- **To do**
Which lines run from the start of the data below to the line containing "none => none)"? Set them down exactly, with none added.

______________________________

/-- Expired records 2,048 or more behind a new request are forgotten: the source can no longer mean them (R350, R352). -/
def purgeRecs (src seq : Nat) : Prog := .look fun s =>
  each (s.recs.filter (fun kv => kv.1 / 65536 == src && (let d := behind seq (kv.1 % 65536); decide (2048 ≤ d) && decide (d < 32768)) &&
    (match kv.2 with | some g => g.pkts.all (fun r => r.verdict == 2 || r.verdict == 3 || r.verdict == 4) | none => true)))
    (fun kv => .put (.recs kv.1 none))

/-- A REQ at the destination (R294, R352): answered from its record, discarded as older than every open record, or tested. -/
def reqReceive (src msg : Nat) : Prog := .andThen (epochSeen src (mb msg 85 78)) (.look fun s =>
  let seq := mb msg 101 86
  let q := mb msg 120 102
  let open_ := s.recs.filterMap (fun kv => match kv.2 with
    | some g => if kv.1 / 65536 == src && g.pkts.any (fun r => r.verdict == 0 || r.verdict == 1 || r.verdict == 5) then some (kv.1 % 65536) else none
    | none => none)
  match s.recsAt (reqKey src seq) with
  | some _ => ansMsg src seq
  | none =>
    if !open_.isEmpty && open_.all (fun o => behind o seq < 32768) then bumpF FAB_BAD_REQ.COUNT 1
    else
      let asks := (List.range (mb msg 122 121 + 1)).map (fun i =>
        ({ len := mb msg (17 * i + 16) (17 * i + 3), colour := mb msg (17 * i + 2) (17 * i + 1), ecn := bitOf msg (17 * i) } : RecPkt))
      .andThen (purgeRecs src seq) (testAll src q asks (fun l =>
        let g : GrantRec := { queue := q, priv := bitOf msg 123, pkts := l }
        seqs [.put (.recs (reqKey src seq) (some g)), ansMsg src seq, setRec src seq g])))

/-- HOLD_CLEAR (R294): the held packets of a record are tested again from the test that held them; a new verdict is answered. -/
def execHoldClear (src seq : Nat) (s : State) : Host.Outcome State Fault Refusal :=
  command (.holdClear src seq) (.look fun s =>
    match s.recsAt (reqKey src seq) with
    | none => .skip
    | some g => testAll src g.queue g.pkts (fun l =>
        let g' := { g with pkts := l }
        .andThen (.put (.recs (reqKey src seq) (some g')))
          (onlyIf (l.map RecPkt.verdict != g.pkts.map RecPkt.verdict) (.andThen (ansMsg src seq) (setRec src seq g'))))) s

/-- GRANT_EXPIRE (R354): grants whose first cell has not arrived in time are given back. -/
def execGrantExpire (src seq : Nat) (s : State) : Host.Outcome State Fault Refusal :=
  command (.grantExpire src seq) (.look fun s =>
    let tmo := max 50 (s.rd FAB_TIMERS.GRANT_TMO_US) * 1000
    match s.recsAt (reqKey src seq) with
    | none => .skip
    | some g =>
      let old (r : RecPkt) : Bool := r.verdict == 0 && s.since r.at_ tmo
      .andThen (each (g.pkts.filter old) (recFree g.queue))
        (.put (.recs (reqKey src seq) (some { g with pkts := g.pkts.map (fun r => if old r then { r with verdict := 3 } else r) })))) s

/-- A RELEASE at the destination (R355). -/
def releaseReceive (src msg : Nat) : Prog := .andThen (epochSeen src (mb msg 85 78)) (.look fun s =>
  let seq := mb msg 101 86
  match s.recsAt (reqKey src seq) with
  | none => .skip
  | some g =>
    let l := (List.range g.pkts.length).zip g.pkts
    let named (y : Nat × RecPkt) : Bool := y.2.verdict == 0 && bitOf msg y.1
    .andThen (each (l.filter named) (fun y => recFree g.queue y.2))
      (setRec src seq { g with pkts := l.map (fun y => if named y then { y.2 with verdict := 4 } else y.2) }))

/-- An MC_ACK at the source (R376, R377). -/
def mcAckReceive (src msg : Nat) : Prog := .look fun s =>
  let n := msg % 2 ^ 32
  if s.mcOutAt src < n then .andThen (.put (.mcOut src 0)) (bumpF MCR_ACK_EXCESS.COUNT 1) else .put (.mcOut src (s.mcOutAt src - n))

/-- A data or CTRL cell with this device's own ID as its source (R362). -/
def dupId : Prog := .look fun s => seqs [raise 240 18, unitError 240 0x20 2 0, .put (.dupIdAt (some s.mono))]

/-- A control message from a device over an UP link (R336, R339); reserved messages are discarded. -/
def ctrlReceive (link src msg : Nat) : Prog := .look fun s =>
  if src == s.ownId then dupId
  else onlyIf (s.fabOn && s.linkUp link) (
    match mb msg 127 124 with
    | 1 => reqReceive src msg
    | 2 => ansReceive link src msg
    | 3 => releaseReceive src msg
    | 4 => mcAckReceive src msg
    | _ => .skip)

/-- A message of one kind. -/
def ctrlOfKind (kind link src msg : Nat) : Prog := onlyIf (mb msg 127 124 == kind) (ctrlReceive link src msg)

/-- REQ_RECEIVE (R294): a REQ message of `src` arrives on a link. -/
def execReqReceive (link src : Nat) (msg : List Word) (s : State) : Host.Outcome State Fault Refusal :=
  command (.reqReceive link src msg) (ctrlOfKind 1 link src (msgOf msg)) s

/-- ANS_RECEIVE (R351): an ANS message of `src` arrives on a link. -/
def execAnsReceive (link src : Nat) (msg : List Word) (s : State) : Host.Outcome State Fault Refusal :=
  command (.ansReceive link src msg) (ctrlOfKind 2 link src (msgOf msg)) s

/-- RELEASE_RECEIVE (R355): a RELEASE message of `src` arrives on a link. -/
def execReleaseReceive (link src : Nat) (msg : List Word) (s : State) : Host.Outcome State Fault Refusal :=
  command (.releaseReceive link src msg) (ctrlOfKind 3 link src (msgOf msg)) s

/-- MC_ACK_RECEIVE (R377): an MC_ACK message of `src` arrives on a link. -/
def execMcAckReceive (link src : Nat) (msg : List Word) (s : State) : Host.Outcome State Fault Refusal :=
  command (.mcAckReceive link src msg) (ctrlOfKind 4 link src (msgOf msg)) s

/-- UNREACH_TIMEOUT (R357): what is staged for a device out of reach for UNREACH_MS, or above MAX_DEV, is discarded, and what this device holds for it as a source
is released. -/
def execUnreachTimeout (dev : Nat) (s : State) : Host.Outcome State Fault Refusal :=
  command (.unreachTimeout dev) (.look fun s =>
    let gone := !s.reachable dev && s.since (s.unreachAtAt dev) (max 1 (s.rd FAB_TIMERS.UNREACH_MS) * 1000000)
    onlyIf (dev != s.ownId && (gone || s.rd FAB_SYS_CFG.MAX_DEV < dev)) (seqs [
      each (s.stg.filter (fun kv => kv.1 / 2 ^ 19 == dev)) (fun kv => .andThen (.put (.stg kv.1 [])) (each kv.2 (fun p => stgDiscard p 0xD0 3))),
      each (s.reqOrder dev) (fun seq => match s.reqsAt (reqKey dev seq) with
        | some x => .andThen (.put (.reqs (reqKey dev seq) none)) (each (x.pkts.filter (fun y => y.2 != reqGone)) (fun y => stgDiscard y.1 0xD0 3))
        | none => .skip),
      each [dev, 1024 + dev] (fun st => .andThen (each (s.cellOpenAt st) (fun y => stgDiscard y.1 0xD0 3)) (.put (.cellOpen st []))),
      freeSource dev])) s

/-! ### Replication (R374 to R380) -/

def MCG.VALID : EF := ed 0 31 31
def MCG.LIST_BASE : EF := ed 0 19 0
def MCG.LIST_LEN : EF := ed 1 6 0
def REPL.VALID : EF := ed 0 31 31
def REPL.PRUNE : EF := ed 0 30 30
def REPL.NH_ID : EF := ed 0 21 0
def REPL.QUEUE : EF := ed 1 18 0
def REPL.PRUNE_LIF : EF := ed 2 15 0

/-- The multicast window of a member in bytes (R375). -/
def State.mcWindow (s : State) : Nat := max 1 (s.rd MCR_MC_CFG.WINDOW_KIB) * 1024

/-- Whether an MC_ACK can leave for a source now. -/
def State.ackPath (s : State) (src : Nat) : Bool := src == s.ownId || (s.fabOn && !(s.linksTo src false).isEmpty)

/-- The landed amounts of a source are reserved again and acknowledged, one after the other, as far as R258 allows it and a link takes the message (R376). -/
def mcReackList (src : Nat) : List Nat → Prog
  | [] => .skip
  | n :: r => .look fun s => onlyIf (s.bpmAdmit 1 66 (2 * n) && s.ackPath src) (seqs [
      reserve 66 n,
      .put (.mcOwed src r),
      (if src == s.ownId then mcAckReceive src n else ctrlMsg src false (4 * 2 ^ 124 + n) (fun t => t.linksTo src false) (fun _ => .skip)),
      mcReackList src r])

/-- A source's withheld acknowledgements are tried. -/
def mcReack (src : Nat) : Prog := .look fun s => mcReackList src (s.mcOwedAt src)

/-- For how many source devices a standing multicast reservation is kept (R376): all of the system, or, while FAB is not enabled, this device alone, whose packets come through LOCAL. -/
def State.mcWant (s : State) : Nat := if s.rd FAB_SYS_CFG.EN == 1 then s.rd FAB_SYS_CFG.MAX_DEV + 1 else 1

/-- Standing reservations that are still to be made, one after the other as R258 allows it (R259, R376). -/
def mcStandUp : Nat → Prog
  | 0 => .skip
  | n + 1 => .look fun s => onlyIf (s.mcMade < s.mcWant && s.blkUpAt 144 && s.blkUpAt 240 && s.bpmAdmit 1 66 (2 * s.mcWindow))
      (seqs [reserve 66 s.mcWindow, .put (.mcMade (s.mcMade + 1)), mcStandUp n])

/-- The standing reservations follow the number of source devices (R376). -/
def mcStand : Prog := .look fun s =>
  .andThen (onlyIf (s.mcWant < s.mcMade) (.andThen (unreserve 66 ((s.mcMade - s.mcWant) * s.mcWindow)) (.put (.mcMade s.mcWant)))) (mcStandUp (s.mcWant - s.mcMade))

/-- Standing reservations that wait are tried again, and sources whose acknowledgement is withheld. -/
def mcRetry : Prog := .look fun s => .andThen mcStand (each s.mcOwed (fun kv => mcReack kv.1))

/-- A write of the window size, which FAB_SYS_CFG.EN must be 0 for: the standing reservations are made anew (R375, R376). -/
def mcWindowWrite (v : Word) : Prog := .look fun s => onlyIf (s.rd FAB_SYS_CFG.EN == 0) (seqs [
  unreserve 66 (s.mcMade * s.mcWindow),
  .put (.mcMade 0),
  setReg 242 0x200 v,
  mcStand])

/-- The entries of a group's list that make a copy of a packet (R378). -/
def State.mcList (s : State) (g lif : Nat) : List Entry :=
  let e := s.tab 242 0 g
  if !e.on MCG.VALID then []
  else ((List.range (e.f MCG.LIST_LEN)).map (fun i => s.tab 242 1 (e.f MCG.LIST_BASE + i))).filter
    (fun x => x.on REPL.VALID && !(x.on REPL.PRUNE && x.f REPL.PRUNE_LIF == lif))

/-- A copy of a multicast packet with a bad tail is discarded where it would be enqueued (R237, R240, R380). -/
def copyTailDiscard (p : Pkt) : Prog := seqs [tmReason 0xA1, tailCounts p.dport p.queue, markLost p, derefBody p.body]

______________________________

- **Task solution**
/-- Expired records 2,048 or more behind a new request are forgotten: the source can no longer mean them (R350, R352). -/
def purgeRecs (src seq : Nat) : Prog := .look fun s =>
  each (s.recs.filter (fun kv => kv.1 / 65536 == src && (let d := behind seq (kv.1 % 65536); decide (2048 ≤ d) && decide (d < 32768)) &&
    (match kv.2 with | some g => g.pkts.all (fun r => r.verdict == 2 || r.verdict == 3 || r.verdict == 4) | none => true)))
    (fun kv => .put (.recs kv.1 none))

/-- A REQ at the destination (R294, R352): answered from its record, discarded as older than every open record, or tested. -/
def reqReceive (src msg : Nat) : Prog := .andThen (epochSeen src (mb msg 85 78)) (.look fun s =>
  let seq := mb msg 101 86
  let q := mb msg 120 102
  let open_ := s.recs.filterMap (fun kv => match kv.2 with
    | some g => if kv.1 / 65536 == src && g.pkts.any (fun r => r.verdict == 0 || r.verdict == 1 || r.verdict == 5) then some (kv.1 % 65536) else none
    | none => none)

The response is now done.